Copy the lines below exactly. Start at the first and finish with the line containing "set_option Elab.async false".
(Data section)
-- ==== Sys2Proof/Tests/Slice0.lean ====
section
/-! SUPPORT. Tests of the model: ill-formed commands are stopped by name, single commands give what the
spec's tables say, and every hypothesis of every statement is met by a concrete state and operands (the theorems named wit_…). -/

namespace Sys2Proof.Tests

open Sys2Proof Sys2Proof.Machine

set_option Elab.async false

/-! ### Small states -/

/-- A state with a device, at time 0. -/
def st (d : Device) : State := { clk := Clk.reset, dev := d, pending := [] }

/-- One second and five nanoseconds. -/
def later : Clk := { sec := 1, ns := 5, frac := 0, ticks := 1250006 }

/-- A device under power whose Pilot runs, in a state of Table 2.4, with both management links up, RING set and device number 2. -/
def dev (state : Nat) : Device :=
  (({ Device.reset with
      pwr := { Device.reset.pwr with vaux := true, good := true, hold := .none, pilot := .running }
      mgmt := { Device.reset.mgmt with linkUp := [0, 1] }
      ports := { Device.reset.ports with lit := true } } : Device).set Obj.devState 0 state).set Obj.devStraps 0 0x82

/-- A device with its four stacks ACTIVE. -/
def stacked (d : Device) : Device := (List.range 4).foldl (fun d k => d.setFld Obj.hbmStackStatus k 255 248 1) d

/-- The next state of a command, or the state itself where there is none. -/
def after (i : Instr) (s : State) : State :=
  match exec i s with
  | .next t => t
  | _ => s

/-- A BDP frame (Table 2.7) from a host: source address 0x0A, with its payload. -/
def bdp (target dir orig hop op seq count : Nat) (payload : Bytes) : Bytes :=
  natBe 6 0x02 ++ natBe 6 0x0A ++ natBe 2 0x88B5 ++ natBe 1 1 ++ natBe 1 target ++ natBe 1 0xFF ++ natBe 1 (dir * 128 + orig)
    ++ natBe 1 hop ++ natBe 1 op ++ natBe 2 seq ++ natBe 2 count ++ natBe 2 payload.length ++ natBe 4 0 ++ padTo 30 payload

/-- An object item's header (Table 2.8) and value. -/
def item (object element count ty length : Nat) (value : Bytes) : Bytes :=
  natBe 2 object ++ natBe 2 element ++ natBe 2 count ++ natBe 1 0 ++ natBe 1 ty ++ natBe 2 length ++ natBe 2 0 ++ value

/-- A device with one request at the head of its queue, arrived on MP0. -/
def asked (d : Device) (f : Bytes) : Device := d.setMgmt { d.mgmt with requests := [(0, f)] }

theorem fresh_of_none {α : Type} {m : NMap (Nat × α)} {k a : Nat} (h : mapGet? m k = none) : ∀ r, mapGet? m k ≠ some (a, r) := by
  intro r; rw [h]; exact nofun

/-- The command stops because it names a unit the device does not have. -/
def stops (i : Instr) : Bool :=
  match exec i State.reset with
  | .fault .noSuchUnit => true
  | _ => false

/-! ### Ill-formed commands (log 3) -/

theorem test_ill_formed_management :
    stops (.bdpFrameReceive 2 [] true) = true ∧ stops (.descriptorFetch 32 .ok []) = true
      ∧ stops (.tableNop 0 (2 ^ 32)) = true ∧ stops (.heldCompletionMove 16) = true := by
  decide +kernel

theorem test_ill_formed_ports :
    stops (.laneLockChange 256 2) = true ∧ stops (.laneLockChange 0 3) = true
      ∧ stops (.pauseExpiry 0 8) = true ∧ stops (.laserSourceFailed 0 10) = true
      ∧ stops (.laserSwapSettled 8) = true := by
  decide +kernel

theorem test_ill_formed_slices :
    stops (.learnWrite 4) = true ∧ stops (.l2SweepVisit 0 262144) = true
      ∧ stops (.barrierRelease 0 4096) = true ∧ stops (.tcamScrubVisit 0 24576 0 .clean) = true
      ∧ stops (.flexWriteback 0 67108864 []) = true := by
  decide +kernel

theorem test_ill_formed_engines :
    stops (.contextDispatch 64 []) = true ∧ stops (.microwordExecute 1024 0) = true
      ∧ stops (.microwordExecute 0 5) = true ∧ stops (.loadResult 8192 0) = true
      ∧ stops (.cstoreCopyRewrite 0 4096) = true ∧ stops (.stageVerifyDone 6) = true := by
  decide +kernel

theorem test_ill_formed_memory :
    stops (.separatorEvaluate 262144) = true ∧ stops (.bufferSegmentRetired 48) = true
      ∧ stops (.hbmTrainingComplete 0 []) = true ∧ stops (.pcRetired 128) = true
      ∧ stops (.schedulerSelect 8) = true := by
  decide +kernel

theorem test_ill_formed_rest :
    stops (.reactionShadowEnd 4096) = true ∧ stops (.crossingAccessTimeout 9 0) = true
      ∧ stops (.crossingPulse 0x1F 0 false true) = true ∧ stops (.pllUnlock 9) = true
      ∧ stops (.resetReleaseBoot 512) = true ∧ stops (.supply 12 true) = true
      ∧ stops (.coreTrimUpdate 2 0) = true ∧ stops (.tapBypass 256) = true
      ∧ stops (.sxHalt { unit := 0, context := 8, space := 0, address := 0, count := 0, data := 0 }) = true := by
  decide +kernel

/-! ### The block as a whole -/

theorem wit_StepRunsFrontCommand :
    ({ State.reset with pending := [Instr.timeTick] } : State).pending = Instr.timeTick :: [] ∧ State.reset.pending = [] := by decide

theorem wit_EveryCommandAnswers : (Instr.linkUp 255).wf = true ∧ (Instr.linkUp 256).wf = false := by decide

theorem wit_DeviceTimeStaysLegal :
    (∃ t, step { st (dev 6) with pending := [Instr.timeTick] } = .next t)
      ∧ ((st (dev 6)).clk.sec < 2 ^ 48 ∧ (st (dev 6)).clk.ns < 1000000000 ∧ (st (dev 6)).clk.frac < 2 ^ 32) :=
  ⟨⟨_, rfl⟩, by decide +kernel⟩

theorem wit_WhatChangesDeviceTime : ∃ t, exec (.tapReset false) (st (dev 6)) = .next t := ⟨_, rfl⟩

/-! ### Management plane -/

/-- A READ request from supervisor 0 for element 0 of an object. -/
def readFrame (o : Nat) : Bytes := bdp 2 0 0 1 opRead 7 1 (item o 0 1 0 0 [])

theorem wit_ChainForwarding_own :
    let f := readFrame Obj.helmTimeout
    let s := st (dev 6)
    s.dev.mgmtOn = true ∧ setHas s.dev.mgmt.linkUp 1 = true ∧ 64 ≤ frameBytes f ∧ frameBytes f ≤ 9000 ∧ beAt f 12 2 = 0x88B5
      ∧ bHop f ≠ 0 ∧ bDir f = 0 ∧ bTarget f = s.dev.devnum ∧ s.dev.state ≠ St.reset ∧ bit (s.dev.get Obj.bdpSupervisorPort 0) 1 = true
      ∧ bOrig f < 2 ∧ bOpcode f ≠ opInject ∧ unexecutable f = 0 ∧ s.dev.mgmt.requests = [] := by decide +kernel

theorem wit_ChainForwarding_forward :
    let f := bdp 3 0 0 2 opRead 7 1 (item Obj.helmTimeout 0 1 0 0 [])
    let g := bdp 0xFE 1 0 2 opRead 7 1 (item Obj.helmTimeout 0 1 0 0 [])
    let s := st (dev 6)
    s.dev.mgmtOn = true ∧ setHas s.dev.mgmt.linkUp 0 = true ∧ setHas s.dev.mgmt.linkUp (1 - 0) = true ∧ 64 ≤ frameBytes f
      ∧ frameBytes f ≤ 9000 ∧ beAt f 12 2 = 0x88B5 ∧ 1 < bHop f ∧ bit (s.dev.get Obj.devStraps 0) 7 = true
      ∧ bDir f = 0 ∧ bTarget f < 0x40 ∧ bTarget f ≠ s.dev.devnum
      ∧ ((s.dev.mgmt.forward.filter fun x => x.1 == 1 - 0).map fun x => frameBytes x.2).sum + frameBytes f ≤ 65536
      ∧ bDir g = 1 ∧ bResponder g ≠ s.dev.devnum ∧ 1 < bHop g ∧ 64 ≤ frameBytes g := by decide +kernel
(End Data section)
Final answer:
-- ==== Sys2Proof/Tests/Slice0.lean ====
section
/-! SUPPORT. Tests of the model: ill-formed commands are stopped by name, single commands give what the
spec's tables say, and every hypothesis of every statement is met by a concrete state and operands (the theorems named wit_…). -/

namespace Sys2Proof.Tests

open Sys2Proof Sys2Proof.Machine

set_option Elab.async false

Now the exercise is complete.